Cities across the United States are pulling Flock Safety's license plate reader cameras. The surveillance company, a Y Combinator alumnus whose CEO Gary Tan still evangelizes publicly, has built a network of over 5,000 law enforcement agencies whose cameras can be cross-queried — meaning any agency in the network can search footage from any other agency's cameras without that agency's knowledge or permission. One engineer who examined the system noted that "customer-owned data that anyone in the network can query isn't customer-owned in any meaningful sense." Flock has expanded into drones launched autonomously in response to 911 calls. Washington state just exempted Flock data from freedom of information requests.
Meta, for its part, is removing ads from its platforms that recruit plaintiffs for lawsuits alleging social media addiction in children — lawsuits in which Meta has already been found negligent. "We will not allow trial lawyers to profit from our platforms while simultaneously claiming they are harmful," a spokesperson said, which is a sentence that works only if you don't think about it for more than three seconds. The company that can't stop scam ads impersonating the Canadian prime minister found the capacity to block these specific ones within days.

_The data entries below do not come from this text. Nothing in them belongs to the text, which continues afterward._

-- ==== Sys2Proof/Tests/Slice0.lean ====
section
/-! SUPPORT. Tests: ill-formed terms refused, code words written out from spec/30_encoding.md, one step of vectors of
spec/95_test_vectors.md, and for each statement with hypotheses a concrete state and operands that meet them. -/

namespace Sys2Proof.Tests

open Sys2Proof Sys2Proof.Machine

/-! ## Helpers -/

/-- A state inside a session, lines idle. -/
def inside : State := { State.reset with phase := .stopchk }

/-- What an outcome's next state shows. -/
def look {α : Type} (o : Host.Outcome State Fault Refusal) (f : State → α) : Option α :=
  match o with
  | .next t => some (f t)
  | _ => none

theorem look_some {α : Type} {o : Host.Outcome State Fault Refusal} (f : State → α) {x : α} (h : look o f = some x) :
    ∃ t, o = .next t ∧ f t = x := by
  unfold look at h
  split at h
  · exact ⟨_, rfl, Option.some.inj h⟩
  · cases h

/-- A session state in which `e[k]` is the given edge and the answers are prepared. -/
def atEdge (k : Fin 9) (rise : Bool) (a : Answers) : State :=
  { inside with work.edges := inside.work.edges.set k { rise := rise, fall := !rise }, answers := a }

/-- Prepared answers of SimHalted(), the others given. -/
def prep (h : List Bool) (r : List ReadAnswer) (w x : List Ack) : Answers :=
  { halted := h, reads := r, writes := w, setRegs := x }

/-- A snapshot with a PC and a PSW. -/
def snapAt (pc : Nat) (psw : Word) : Snapshot := { zeroSnapshot with pc := pc, psw := psw }

/-- A snapshot is ready in a session. -/
def ready (S : Snapshot) (h : List Bool) : State :=
  { inside with snap := S, snapReady := true, answers := prep h [] [] [] }

/-! ## WellFormed refuses ill-formed terms -/

/-- A PC of more than `W_PC` bits. -/
theorem test_wide_pc_refused : ¬WellFormed (.deriveRange (snapAt (2 ^ Config.wPc) 0)) :=
  fun h => absurd h.1 (Nat.lt_irrefl _)

/-- A count beyond `ACT_DEPTH`, in a snapshot and in an activity buffer. -/
theorem test_deep_count_refused : ¬WellFormed (.encode (some (Vector.replicate 22 (Config.actDepth + 1)))) := by
  intro h
  have := h 0
  simp at this

theorem test_deep_snapshot_refused (h : Bool) :
    ¬WellFormed (.deriveAddr { zeroSnapshot with act := Vector.replicate 22 (Config.actDepth + 1) } h) := by
  intro w
  have := w.2 0
  simp at this

/-! ## Code words written out from the encodings -/

/-- SW `rr cccc`: row 0 column 0, row 1 column 9, row 1 column 11, row 2 column 7, row 2 column 11 (R92 to R96). -/
theorem test_decode_sw :
    [0b00_0000, 0b01_1001, 0b01_1011, 0b10_0111, 0b10_1011].map (fun w => (decode .sw w).toOption) =
      [some .swSr0, some .swSr21, some .swR2Button, some .swStart, some .swQ2b] := by decide

/-- SW: row 0 column 12 and row 3 column 0 are no cells. -/
theorem test_decode_sw_refused :
    [0b00_1100, 0b11_0000].map (fun w => (decode .sw w).toOption) = [none, none] := by decide

/-- LED `rrr cccc`: (0,11), (1,9), (1,10), (2,0), (2,4), (3,0), (4,3), (4,5), (5,11) (R98 to R106). -/
theorem test_decode_led :
    [0b000_1011, 0b001_1001, 0b001_1010, 0b010_0000, 0b010_0100, 0b011_0000, 0b100_0011, 0b100_0101, 0b101_1011].map
        (fun w => (decode .led w).toOption) =
      [some .ledAddrbit11, some .ledAddrbit21, some .ledUnused1At10, some .ledFlagAddr22, some .ledFlagKernel,
        some .ledData0, some .ledData15, some .ledParHigh, some .ledR2Pos3] := by decide

/-- QT `pp nn`: 00 to 01, 10 to 11, 11 to 00 (R108 to R111). -/
theorem test_decode_qt :
    [0b00_01, 0b10_11, 0b11_00].map (fun w => (decode .qt w).toOption) =
      [some .qtCw0001, some .qtCcw1011, some .qtJump1100] := by decide

/-- KSU `mm`, KSU16 and RSEL `kkk` (R112 to R114). -/
theorem test_decode_ksu_rsel :
    [0b00, 0b11].map (fun w => (decode .ksu w).toOption) = [some .ksuMode0, some .ksuMode3] ∧
      [0, 1].map (fun w => (decode .ksu16 w).toOption) = [some .ksuPswZero, none] ∧
      [0b000, 0b110, 0b111].map (fun w => (decode .rsel w).toOption) = [some .rselR0, some .rselSp, some .rselPc] := by
  decide

/-- EV `h p rr cccc`: the ten rows of R117, `p` = 1 rising, `h` = 1 halted. -/
theorem test_decode_ev :
    [0b1_0_10_0001, 0b1_0_10_0010, 0b1_0_10_0011, 0b0_0_10_0100, 0b0_0_10_0101, 0b1_1_10_0101, 0b1_0_10_0111,
        0b0_1_01_1010, 0b1_1_01_1011, 0b0_1_10_0000].map (fun w => (decode .ev w).toOption) =
      [some .loadAddr, some .exam, some .dep, some (.cont false), some .halt, some .enable, some .start,
        some (.reload false), some (.restart true), some (.test false)] := by decide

And someone ported Mac OS X to the Nintendo Wii. Not a toy project — a full XNU kernel boot on 88 megabytes of RAM, with hand-rolled IOKit drivers, a custom framebuffer doing CPU-bound YUV-to-RGB conversion at 60 frames per second, and debugging sessions conducted from an economy airplane seat. The Wii's PowerPC 750CL is close enough to a G3 iMac that Darwin mostly just worked, which says something about how well Apple's original abstraction layers were built — and something else about what happens when a single person decides a boundary is worth respecting. A commenter who ported a hypervisor to ARM described spending far too long discovering that secure and non-secure physical address spaces were backed by different memory at the same address, distinguished by a single bit in a page table entry. The systems that look solid are the ones where someone cared enough to make the boundaries real. The ones that break are the ones where the labels were trusted instead.